Gonzalo Rodríguez Martín-Granizo (died. 16 December 1992), was a admiral general of the Spanish Military in the Spanish Navy, he was the Chief of Defence of Spanish Military (Jemad) in May 1990 until his death in December 1992. He also head the Defence Staff which was between November 1986 — December 1987.

Gonzalo Rodríguez Martín-Granizo was a chief of the Fleet of Spanish Navy.

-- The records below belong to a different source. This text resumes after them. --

-- ==== Sys2Proof/Machine/Ops.lean ====
section
/-! DEFINITION. The named operations over registers, PC, memory, conditions and ports, which the meanings share. -/

namespace Sys2Proof.Machine

/-! ### General registers -/

/-- `get(i)` (10_state.md R31). -/
def RegFile.get (f : RegFile) : Reg → Word
  | .r0 => f.r0
  | .r1 => f.r1
  | .r2 => f.r2
  | .r3 => f.r3

/-- `set(i, word)` (R31): no register is hardwired and none aliases another. -/
def RegFile.set (f : RegFile) (i : Reg) (v : Word) : RegFile :=
  match i with
  | .r0 => { f with r0 := v }
  | .r1 => { f with r1 := v }
  | .r2 => { f with r2 := v }
  | .r3 => { f with r3 := v }

/-- `x[i]` (00_scope.md R10). -/
def State.reg (s : State) (i : Reg) : Word := s.regs.get i

/-- `x[i] <- v` (R10). -/
def State.setReg (s : State) (i : Reg) (v : Word) : State := { s with regs := s.regs.set i v }

/-- A Word with its low byte replaced, `w[19:8] ++ b` (10_state.md R34). -/
def withLowByte (w : Word) (b : Byte) : Word := w.extractLsb' 8 12 ++ b

/-- `storeIOByte(i, b)` writes bits 7..0 of Ri only (R34). -/
def State.storeIOByte (s : State) (i : Reg) (b : Byte) : State := s.setReg i (withLowByte (s.reg i) b)

/-- `loadSignificantIOByte(i)` returns `x[i][19:12]` (R35). -/
def State.loadSignificantIOByte (s : State) (i : Reg) : Byte := (s.reg i).extractLsb' 12 8

/-! ### Program counter -/

/-- `pc <- a` (00_scope.md R10). -/
def State.setPcRaw (s : State) (a : Addr) : State := { s with pc := a }

/-- `incrementPC()` wraps modulo 256 (10_state.md R38). -/
def State.incrementPC (s : State) : State := s.setPcRaw (s.pc + 1)

/-- `storePC(i)` writes the zero-extended PC (R36, C1). -/
def State.storePC (s : State) (i : Reg) : State := s.setReg i (zext20 s.pc)

/-- The check that `setPC` and `indexPC` share: a target with `signed >= 256` fails, any other gives its low 8 bits,
a negative one included (R39, R40, I1). -/
def jumpTarget (w : Word) : Except Warning Addr :=
  if signed w ≥ (Config.memWords : Int) then .error (.illegalAddress (signed w)) else .ok (trunc8 w)

/-- `setPC(w)` (R39). -/
def State.setPC (s : State) (w : Word) : Except Warning State := (jumpTarget w).map s.setPcRaw

/-- `indexPC(off)` (R40). -/
def State.indexPC (s : State) (off : Word) : Except Warning State := s.setPC (aluAdd (zext20 s.pc) off)

/-! ### Memory -/

/-- The Word at an address (10_state.md R42, 20_memory.md R64). -/
def Memory.read : Memory → Nat → Word
  | [], _ => Memory.unlisted
  | (k, v) :: m, a => if k = a then v else Memory.read m a

/-- Replace the Word at an address (R62), keeping the canonical form. -/
def Memory.write : Memory → Nat → Word → Memory
  | [], a, v => if v = Memory.unlisted then [] else [(a, v)]
  | (k, w) :: m, a, v =>
    if a < k then if v = Memory.unlisted then (k, w) :: m else (a, v) :: (k, w) :: m
    else if a = k then if v = Memory.unlisted then m else (a, v) :: m
    else (k, w) :: Memory.write m a v

/-- The canonical form from address `lo` up. -/
def Memory.wfFrom : Nat → Memory → Bool
  | _, [] => true
  | lo, (k, v) :: m => decide (lo ≤ k ∧ k < Config.memWords ∧ v ≠ Memory.unlisted) && Memory.wfFrom (k + 1) m

/-- The canonical form: addresses strictly rising and below 256, no entry that an unlisted address reads as. -/
def Memory.wf (m : Memory) : Bool := Memory.wfFrom 0 m

/-- An address that the bounds check of R62 lets through. -/
abbrev legalAddress (a : Int) : Prop := 0 ≤ a ∧ a < (Config.memWords : Int)

/-- `MemRead(addr, 1)` with its bounds check (R62, D3). -/
def State.memRead (s : State) (a : Int) : Except Warning Word :=
  if legalAddress a then .ok (s.mem.read a.toNat) else .error (.illegalAddress a)

/-- `M[a] <- v` at a legal address (R62). -/
def State.setWord (s : State) (a : Nat) (v : Word) : State := { s with mem := s.mem.write a v }

/-- `MemWrite(addr, 1, v)` with its bounds check (R62, D3). -/
def State.memWrite (s : State) (a : Int) (v : Word) : Except Warning State :=
  if legalAddress a then .ok (s.setWord a.toNat v) else .error (.illegalAddress a)

/-- The Word the cycle fetches, `M[pc]`; it cannot fail (41_cycle.md R172). -/
def State.fetch (s : State) : Word := s.mem.read s.pc.toNat

/-! ### Conditions: there is no trap entry and no trap return (60_exceptions.md R328, R329), these three stand for them -/

/-- `warn K`: record a recoverable condition for the current cycle; the run goes on (00_scope.md R10,
41_cycle.md R176). -/
def State.warn (s : State) (w : Warning) : State := { s with warning := some w }

/-- The end of a body at a step that may fail: its state, or `s` with the condition recorded. What the body wrote
before that step stands in `s` and stays (41_cycle.md R176, C7). -/
def State.orWarn (s : State) : Except Warning State → State
  | .ok t => t
  | .error w => s.warn w

/-- `run <- v`: entering a terminal state (10_state.md R43). -/
def State.setRun (s : State) (v : RunState) : State := { s with run := v }

/-- `abort R`: the run ends at once in `Aborted(R)` (00_scope.md R10, 41_cycle.md R177). -/
def State.abort (s : State) (r : AbortReason) : State := s.setRun (.aborted r)

/-! ### Ports -/

/-- Add an event to the trace port (00_scope.md R25). -/
def State.emitTrace (s : State) (e : TraceEvent) : State := { s with trace := s.trace ++ [e] }

/-- A dump of the whole state (60_exceptions.md R342). -/
def State.fullDump (s : State) : Dump := .full s.regs s.pc s.mem

/-- The dump BR r=0 emits: none, memory, registers or both (46_control.md R290). -/
def State.emitDump (s : State) : Verbosity → State
  | .none => s
  | .memory => s.emitTrace (.dump ⟨none, some s.mem⟩)
  | .registers => s.emitTrace (.dump ⟨some ⟨s.regs, s.pc⟩, none⟩)
  | .both => s.emitTrace (.dump s.fullDump)

/-- An output call: the event joins the output sequence, or the channel answers `Err` and the run aborts with IllegalIO
(00_scope.md R23, 60_exceptions.md R321). One answer is used up; with no answer listed the call succeeds (log 6). -/
def State.emitOut (s : State) (e : OutEvent) : State :=
  match s.outAnswers with
  | [] => { s with output := s.output ++ [e] }
  | .ok :: rest => { s with output := s.output ++ [e], outAnswers := rest }
  | .err :: rest => { s with outAnswers := rest }.abort .illegalIO

/-- The input channel moves on to `rest`, and the body waits on it or does not (41_cycle.md R179; log 7). -/
def State.setInput (s : State) (rest : List InAnswer) (w : Option (List Byte)) : State :=
  { s with input := rest, wait := w }

/-- The host's move between two steps: more answers on the input channel (00_scope.md R26; log 4). -/
def State.deliver (s : State) (more : List InAnswer) : State := { s with input := s.input ++ more }

/-- The numeric code of the status port (60_exceptions.md R326). -/
def RunState.code : RunState → Nat
  | .running => 0
  | .halted => 1
  | .aborted .endOfInput => 2
  | .aborted .illegalIO => 3
  | .aborted .instructionLimitExceeded => 4

/-- The numeric code of a warning on the trace port (R326). -/
def warningCode : Option Warning → Nat
  | none => 0
  | some (.illegalAddress _) => 1
  | some .divisionByZero => 2
  | some (.invalidShiftAmount _) => 3
  | some (.malformedNumber _) => 4

/-- The bytes a host prints for the output sequence, with the OPEN parameter OUT_DEC_FORMAT as the argument `fmt`
(00_scope.md R6, R23; log 17). -/
def renderOutput (fmt : Int → List Byte) : List OutEvent → List Byte
  | [] => []
  | .outDec v :: es => fmt v ++ renderOutput fmt es
  | .outByte b :: es => b :: renderOutput fmt es

end Sys2Proof.Machine
end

He was born 25 February 1928 in León, Spain and enrolled in the Spanish Military at the age of 18, that was 1946 followed a promotion to second lieutenant in 1951, and served in different battleships, the Almirante Cervera, Sánchez Barcáiztegui ship, Canarias cruiser and Alava destroyer of which he also commands the Marqués de la Ensenada destroyer. He moved to Naval Military School, he also served at the Fleet General Staff, he became the chief of the Strategy Division of the Navy General Staff in 1984 and assistant chief of the Navy General Staff in 1986.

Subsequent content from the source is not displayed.